Mrs. Hiltz looks down at the paper as if it’s got notes for her class presentation or something. “Well…there’s some unpleasant profanity that doesn’t really add much, but basically it says, ‘I don’t like your type. I’m going to kill you if you don’t get your nose out of places it doesn’t belong.’”
The wo
rd kill sort of vibrates through my whole body, like it’s a hammer and I’m a gong. Whoever knocked me off my bike wasn’t fooling around.
I should say something to Mrs. Hiltz. Tell her the threat was for me, not her. But how? I mean, what do I say?
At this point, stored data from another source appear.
-- ==== Sys2Proof/Machine/Clock.lean ====
section
/-! DEFINITION. One forge cycle in which no command acts (R45, R443, R456; log entry 1). -/

namespace Sys2Proof.Machine

/-- A forge cycle: time, the tick and the dot counter move on, accepted package-beam writes whose point has come apply
(R47), and host register writes and reads that waited for their target go on where they now can (R490). The clock
stands at the end of a package line until the next one starts, and while the beam does not run. -/
def forgeCycle (s : State) : State :=
  if s.beam.running && s.now < lineEnd s then
    let s1 := passCycles 1 s
    let s2 := pkgDue s1.pkgQueue s1
    readsGo (hostDrain (fun e => e.port = 4) s2.hostPort.posted.length s2)
  else s

end Sys2Proof.Machine
end

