/-- R45, R48, R52, R68: with the clock at the end of the running line, a package line start takes the counters to dot 0 of
the next line, or of line 0 of the next frame where the running line is the last, a jam line or ends a cut frame; the
frame number goes on by one, or to the number a jam loads. HTOTAL takes effect at every line start, VTOTAL and VACT at
frame starts. Before the end, with no package write waiting, the clock comes to it first (log entry 1). R47-R49, R51,
R212: the oldest accepted package-beam write applies at its application point, to which the clock comes within the
running line (log entry 1), with a clamp to 301 dots and 4 lines that sets CLAMP (PKG_STAT bit 7); with IMM = 1 HTOTAL
acts in the running line, or ends it at once where it is past the new length. OFS keeps 24 bits and takes a write of
one bit at the application point, and a new REF restarts acquisition. With none accepted nothing changes. -/
def Obligations.PackageBeam : Prop :=
  (∀ s : State,
    (s.beam.running = false → Gives .packageLineStart s s) ∧
    (s.beam.running = true → s.now < lineEnd s → s.pkgQueue = [] →
      Sys2Proof.Machine.exec .packageLineStart s = Sys2Proof.Machine.exec .packageLineStart (passTo (lineEnd s) s)) ∧
    (s.beam.running = true → lineEnd s ≤ s.now →
      let b := s.beam
      let ends := b.jam = true ∨ b.cutFrame = true ∨ b.vtotal ≤ b.line + 1
      ∃ t, Sys2Proof.Machine.exec .packageLineStart s = .next t ∧
        t.beam.running = true ∧ t.beam.dot = 0 ∧ t.beam.phase = 0 ∧ t.beam.ends = b.ends + 1 ∧ t.beam.lineAt = s.now ∧
        t.now = s.now ∧ t.beam.htotal = fld (s.reg 4) 15 0 ∧ t.beam.cut = false ∧ t.beam.cutFrame = false ∧
        (t.beam.jam = false → t.beam.lineLen = t.beam.htotal) ∧
        (ends → t.beam.line = 0 ∧ t.beam.frameAt = s.now ∧ t.beam.vtotal = fld (s.reg 8) 15 0 ∧
          t.beam.vactStart = fld (s.reg 0xC) 15 0 ∧ t.beam.vact = fld (s.reg 0xC) 31 16 ∧
          (b.jam = false → t.beam.frame = (b.frame + 1) % 2 ^ 48) ∧
          (∀ f, b.jam = true → b.jamLoad = some f → t.beam.frame = f)) ∧
        (¬ ends → t.beam.line = b.line + 1 ∧ t.beam.frame = b.frame ∧ t.beam.frameAt = b.frameAt ∧
          t.beam.vtotal = b.vtotal ∧ t.beam.vactStart = b.vactStart ∧ t.beam.vact = b.vact))) ∧
  (∀ (s : State) (v : Word) (at' i : Nat) (op : BitOp) (q : List PkgWrite),
    let n := (v &&& 0xFFFF#32).toNat
    let c := Instr.pkgRegApply
    let imm := (s.reg 0).getLsbD 7
    let ref := fld (s.reg 0) 1 0
    (s.pkgQueue = [] → Gives c s s) ∧
    (∀ w, s.pkgQueue = w :: q →
      (lineEnd s < w.due → Gives c s s) ∧
      (s.now < w.due → w.due ≤ lineEnd s →
        Sys2Proof.Machine.exec c s = Sys2Proof.Machine.exec c (passTo w.due s))) ∧
    (at' ≤ s.now → at' ≤ lineEnd s →
      (s.pkgQueue = ⟨4, v, at', none⟩ :: q → ref = 0 → imm = false → ∃ t, Sys2Proof.Machine.exec c s = .next t ∧
        t = { s with pkgQueue := q, regs := t.regs } ∧ fld (t.reg 4) 15 0 = max 301 n ∧
        (n < 301 → t.reg 0x18 = s.reg 0x18 ||| 0x80#32) ∧ (301 ≤ n → t.reg 0x18 = s.reg 0x18) ∧
        ∀ a, a ≠ 4 → a ≠ 0x18 → t.reg a = s.reg a) ∧
      (s.pkgQueue = ⟨8, v, at', none⟩ :: q → ref = 0 → imm = false → ∃ t, Sys2Proof.Machine.exec c s = .next t ∧
        t = { s with pkgQueue := q, regs := t.regs } ∧ fld (t.reg 8) 15 0 = max 4 n ∧
        (n < 4 → t.reg 0x18 = s.reg 0x18 ||| 0x80#32) ∧ (4 ≤ n → t.reg 0x18 = s.reg 0x18) ∧
        ∀ a, a ≠ 8 → a ≠ 0x18 → t.reg a = s.reg a) ∧
      (s.pkgQueue = ⟨4, v, at', none⟩ :: q → ref = 0 → imm = true → s.beam.jam = false → s.now < lineEnd s → 301 ≤ n →
        ∃ t, Sys2Proof.Machine.exec c s = .next t ∧
          (s.beam.dot < n →
            t.beam = { s.beam with htotal := n, lineLen := n, cut := s.beam.cut || n != s.beam.lineLen }) ∧
          (n ≤ s.beam.dot → t.beam = { s.beam with htotal := n, lineLen := s.beam.dot + 1, cut := true })) ∧
      (s.pkgQueue = ⟨0x10, v, at', none⟩ :: q → ∃ t, Sys2Proof.Machine.exec c s = .next t ∧
        SetsReg { s with pkgQueue := q } t 0x10 ((s.reg 0x10 &&& 0xFF000000#32) ||| (v &&& 0xFFFFFF#32))) ∧
      (s.pkgQueue = ⟨0x10, v, at', some (i, op)⟩ :: q → ∃ t, Sys2Proof.Machine.exec c s = .next t ∧
        SetsReg { s with pkgQueue := q } t 0x10
          ((s.reg 0x10 &&& 0xFF000000#32) ||| (bitApply (s.reg 0x10) i op &&& 0xFFFFFF#32))) ∧
      (s.pkgQueue = ⟨0, v, at', none⟩ :: q → (ref ≠ fld v 1 0 ∨ s.genlock.conflict = true) →
        ∃ t, Sys2Proof.Machine.exec c s = .next t ∧
          Side { s with pkgQueue := q, genlock := t.genlock } t ∧ t.reg 0x20 = 0#32 ∧
          t.genlock = { Genlock.init with st := if fld v 1 0 = 0 then .freeRun else .acquiring, glkF := s.genlock.glkF })))
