/-! ### State.setSticky -/

@[simp] theorem State.setSticky_variant (b h x : Nat) : (s.setSticky b h x).variant = s.variant := rfl
@[simp] theorem State.setSticky_now (b h x : Nat) : (s.setSticky b h x).now = s.now := rfl
@[simp] theorem State.setSticky_freeCount (b h x : Nat) : (s.setSticky b h x).freeCount = s.freeCount := rfl
@[simp] theorem State.setSticky_regs (b h x : Nat) : (s.setSticky b h x).regs = s.regs := rfl
@[simp] theorem State.setSticky_eff (b h x : Nat) : (s.setSticky b h x).eff = s.eff := rfl
@[simp] theorem State.setSticky_latches (b h x : Nat) : (s.setSticky b h x).latches = s.latches := rfl
@[simp] theorem State.setSticky_beam (b h x : Nat) : (s.setSticky b h x).beam = s.beam := rfl
@[simp] theorem State.setSticky_pkgQueue (b h x : Nat) : (s.setSticky b h x).pkgQueue = s.pkgQueue := rfl
@[simp] theorem State.setSticky_genlock (b h x : Nat) : (s.setSticky b h x).genlock = s.genlock := rfl
@[simp] theorem State.setSticky_ports (b h x : Nat) : (s.setSticky b h x).ports = s.ports := rfl
@[simp] theorem State.setSticky_evtAt (b h x : Nat) : (s.setSticky b h x).evtAt = s.evtAt := rfl
@[simp] theorem State.setSticky_commits (b h x : Nat) : (s.setSticky b h x).commits = s.commits := rfl
@[simp] theorem State.setSticky_strikeRam (b h x : Nat) : (s.setSticky b h x).strikeRam = s.strikeRam := rfl
@[simp] theorem State.setSticky_cursors (b h x : Nat) : (s.setSticky b h x).cursors = s.cursors := rfl
@[simp] theorem State.setSticky_liveQ (b h x : Nat) : (s.setSticky b h x).liveQ = s.liveQ := rfl
@[simp] theorem State.setSticky_liveOut (b h x : Nat) : (s.setSticky b h x).liveOut = s.liveOut := rfl
@[simp] theorem State.setSticky_reflexWait (b h x : Nat) : (s.setSticky b h x).reflexWait = s.reflexWait := rfl
@[simp] theorem State.setSticky_hammers (b h x : Nat) : (s.setSticky b h x).hammers = s.hammers := rfl
@[simp] theorem State.setSticky_progMem (b h x : Nat) : (s.setSticky b h x).progMem = s.progMem := rfl
@[simp] theorem State.setSticky_banks (b h x : Nat) : (s.setSticky b h x).banks = s.banks := rfl
@[simp] theorem State.setSticky_privBits (b h x : Nat) : (s.setSticky b h x).privBits = s.privBits := rfl
@[simp] theorem State.setSticky_irq (b h x : Nat) : (s.setSticky b h x).irq = s.irq := rfl
@[simp] theorem State.setSticky_ppend (b h x : Nat) : (s.setSticky b h x).ppend = s.ppend := rfl
@[simp] theorem State.setSticky_slots (b h x : Nat) : (s.setSticky b h x).slots = s.slots := rfl
@[simp] theorem State.setSticky_hearth (b h x : Nat) : (s.setSticky b h x).hearth = s.hearth := rfl
@[simp] theorem State.setSticky_gddr (b h x : Nat) : (s.setSticky b h x).gddr = s.gddr := rfl
@[simp] theorem State.setSticky_gddrEra (b h x : Nat) : (s.setSticky b h x).gddrEra = s.gddrEra := rfl
@[simp] theorem State.setSticky_hearthEra (b h x : Nat) : (s.setSticky b h x).hearthEra = s.hearthEra := rfl
@[simp] theorem State.setSticky_hearthBad (b h x : Nat) : (s.setSticky b h x).hearthBad = s.hearthBad := rfl
@[simp] theorem State.setSticky_tick (b h x : Nat) : (s.setSticky b h x).tick = s.tick := rfl
@[simp] theorem State.setSticky_tickFrac (b h x : Nat) : (s.setSticky b h x).tickFrac = s.tickFrac := rfl
@[simp] theorem State.setSticky_tallies (b h x : Nat) : (s.setSticky b h x).tallies = s.tallies := rfl
@[simp] theorem State.setSticky_pins (b h x : Nat) : (s.setSticky b h x).pins = s.pins := rfl
@[simp] theorem State.setSticky_legacy (b h x : Nat) : (s.setSticky b h x).legacy = s.legacy := rfl
@[simp] theorem State.setSticky_pioBanks (b h x : Nat) : (s.setSticky b h x).pioBanks = s.pioBanks := rfl
@[simp] theorem State.setSticky_matchers (b h x : Nat) : (s.setSticky b h x).matchers = s.matchers := rfl
@[simp] theorem State.setSticky_tickCtl (b h x : Nat) : (s.setSticky b h x).tickCtl = s.tickCtl := rfl
@[simp] theorem State.setSticky_compares (b h x : Nat) : (s.setSticky b h x).compares = s.compares := rfl
@[simp] theorem State.setSticky_captures (b h x : Nat) : (s.setSticky b h x).captures = s.captures := rfl
@[simp] theorem State.setSticky_fetches (b h x : Nat) : (s.setSticky b h x).fetches = s.fetches := rfl
@[simp] theorem State.setSticky_lineViews (b h x : Nat) : (s.setSticky b h x).lineViews = s.lineViews := rfl
@[simp] theorem State.setSticky_colStores (b h x : Nat) : (s.setSticky b h x).colStores = s.colStores := rfl
@[simp] theorem State.setSticky_pcache (b h x : Nat) : (s.setSticky b h x).pcache = s.pcache := rfl
@[simp] theorem State.setSticky_sprLines (b h x : Nat) : (s.setSticky b h x).sprLines = s.sprLines := rfl
@[simp] theorem State.setSticky_coll (b h x : Nat) : (s.setSticky b h x).coll = s.coll := rfl
@[simp] theorem State.setSticky_videos (b h x : Nat) : (s.setSticky b h x).videos = s.videos := rfl
@[simp] theorem State.setSticky_luts (b h x : Nat) : (s.setSticky b h x).luts = s.luts := rfl
@[simp] theorem State.setSticky_outs (b h x : Nat) : (s.setSticky b h x).outs = s.outs := rfl
@[simp] theorem State.setSticky_handQ (b h x : Nat) : (s.setSticky b h x).handQ = s.handQ := rfl
@[simp] theorem State.setSticky_memCtl (b h x : Nat) : (s.setSticky b h x).memCtl = s.memCtl := rfl
@[simp] theorem State.setSticky_lanes (b h x : Nat) : (s.setSticky b h x).lanes = s.lanes := rfl
@[simp] theorem State.setSticky_rasterTx (b h x : Nat) : (s.setSticky b h x).rasterTx = s.rasterTx := rfl
@[simp] theorem State.setSticky_audioTx (b h x : Nat) : (s.setSticky b h x).audioTx = s.audioTx := rfl
@[simp] theorem State.setSticky_flows (b h x : Nat) : (s.setSticky b h x).flows = s.flows := rfl
@[simp] theorem State.setSticky_ptp (b h x : Nat) : (s.setSticky b h x).ptp = s.ptp := rfl
@[simp] theorem State.setSticky_quench (b h x : Nat) : (s.setSticky b h x).quench = s.quench := rfl
@[simp] theorem State.setSticky_tuy (b h x : Nat) : (s.setSticky b h x).tuy = s.tuy := rfl
@[simp] theorem State.setSticky_swages (b h x : Nat) : (s.setSticky b h x).swages = s.swages := rfl
@[simp] theorem State.setSticky_tongs (b h x : Nat) : (s.setSticky b h x).tongs = s.tongs := rfl
@[simp] theorem State.setSticky_temper (b h x : Nat) : (s.setSticky b h x).temper = s.temper := rfl
@[simp] theorem State.setSticky_boot (b h x : Nat) : (s.setSticky b h x).boot = s.boot := rfl
@[simp] theorem State.setSticky_otp (b h x : Nat) : (s.setSticky b h x).otp = s.otp := rfl
@[simp] theorem State.setSticky_flash (b h x : Nat) : (s.setSticky b h x).flash = s.flash := rfl
@[simp] theorem State.setSticky_ember (b h x : Nat) : (s.setSticky b h x).ember = s.ember := rfl
@[simp] theorem State.setSticky_dports (b h x : Nat) : (s.setSticky b h x).dports = s.dports := rfl
@[simp] theorem State.setSticky_hostPort (b h x : Nat) : (s.setSticky b h x).hostPort = s.hostPort := rfl
@[simp] theorem State.setSticky_heldDoms (b h x : Nat) : (s.setSticky b h x).heldDoms = s.heldDoms := rfl
@[simp] theorem State.setSticky_pending (b h x : Nat) : (s.setSticky b h x).pending = s.pending := rfl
I’m searching for words when Mrs. Hiltz goes, “I can’t imagine who it would be from, though…I’m not really rabble-rousing these days like I once did. Believe it or not, I used to be quite an activist.”
She’s got this half-smile on her face as if she’s expecting me to have some suggestions.
“Maybe,” I say, “it wasn’t aimed at you. Maybe, um, it was aimed at me.”
Mrs. Hiltz opens her eyes wide at that, then shakes her head and laughs. “You? You, dear? Who would have any reason to be angry at you?”
I could tell her my suspicions. Tell her Krystal’s friend caught Levi and me kissing. Tell her how Embree caught me about to pee in the woods. Those are two places I wasn’t supposed to be.
No, I can’t.
There’s no way I could say either of those things to Mrs. Hiltz. She’d be so grossed out. Kissing? Peeing? I can’t imagine she’s ever done either. I say, “I don’t know. Maybe people don’t like me doing research on Port Minton. Maybe they think I’m going to talk about something I shouldn’t.”
She looks me straight in the face for so long that I worry about her going off again—then she seems to come to. She smiles as if I just said something cute. “What could you possibly have found out that would upset people so much?”
I say, “I don’t know.” That’s what makes me start to cry. I don’t know. I wipe my eyes with the back of my hand. “I think I should go home. This was too scary. I just want to go home. I’ll see how soon I can get a flight out.”
Mrs. Hiltz’s eyes get all sympathetic. “Oh dear,” she says. “I feel terrible! I ask you to come here to get some much-needed rest and then this happens!” She puts her arm around me and squeezes. “I don’t blame you for being scared. It must have been a terrible shock. I’d love you to stay with me as long as you’d like but I’d understand too if you feel you have to go. You’ve had such a difficult time. You might like your own mother to be looking after you now…”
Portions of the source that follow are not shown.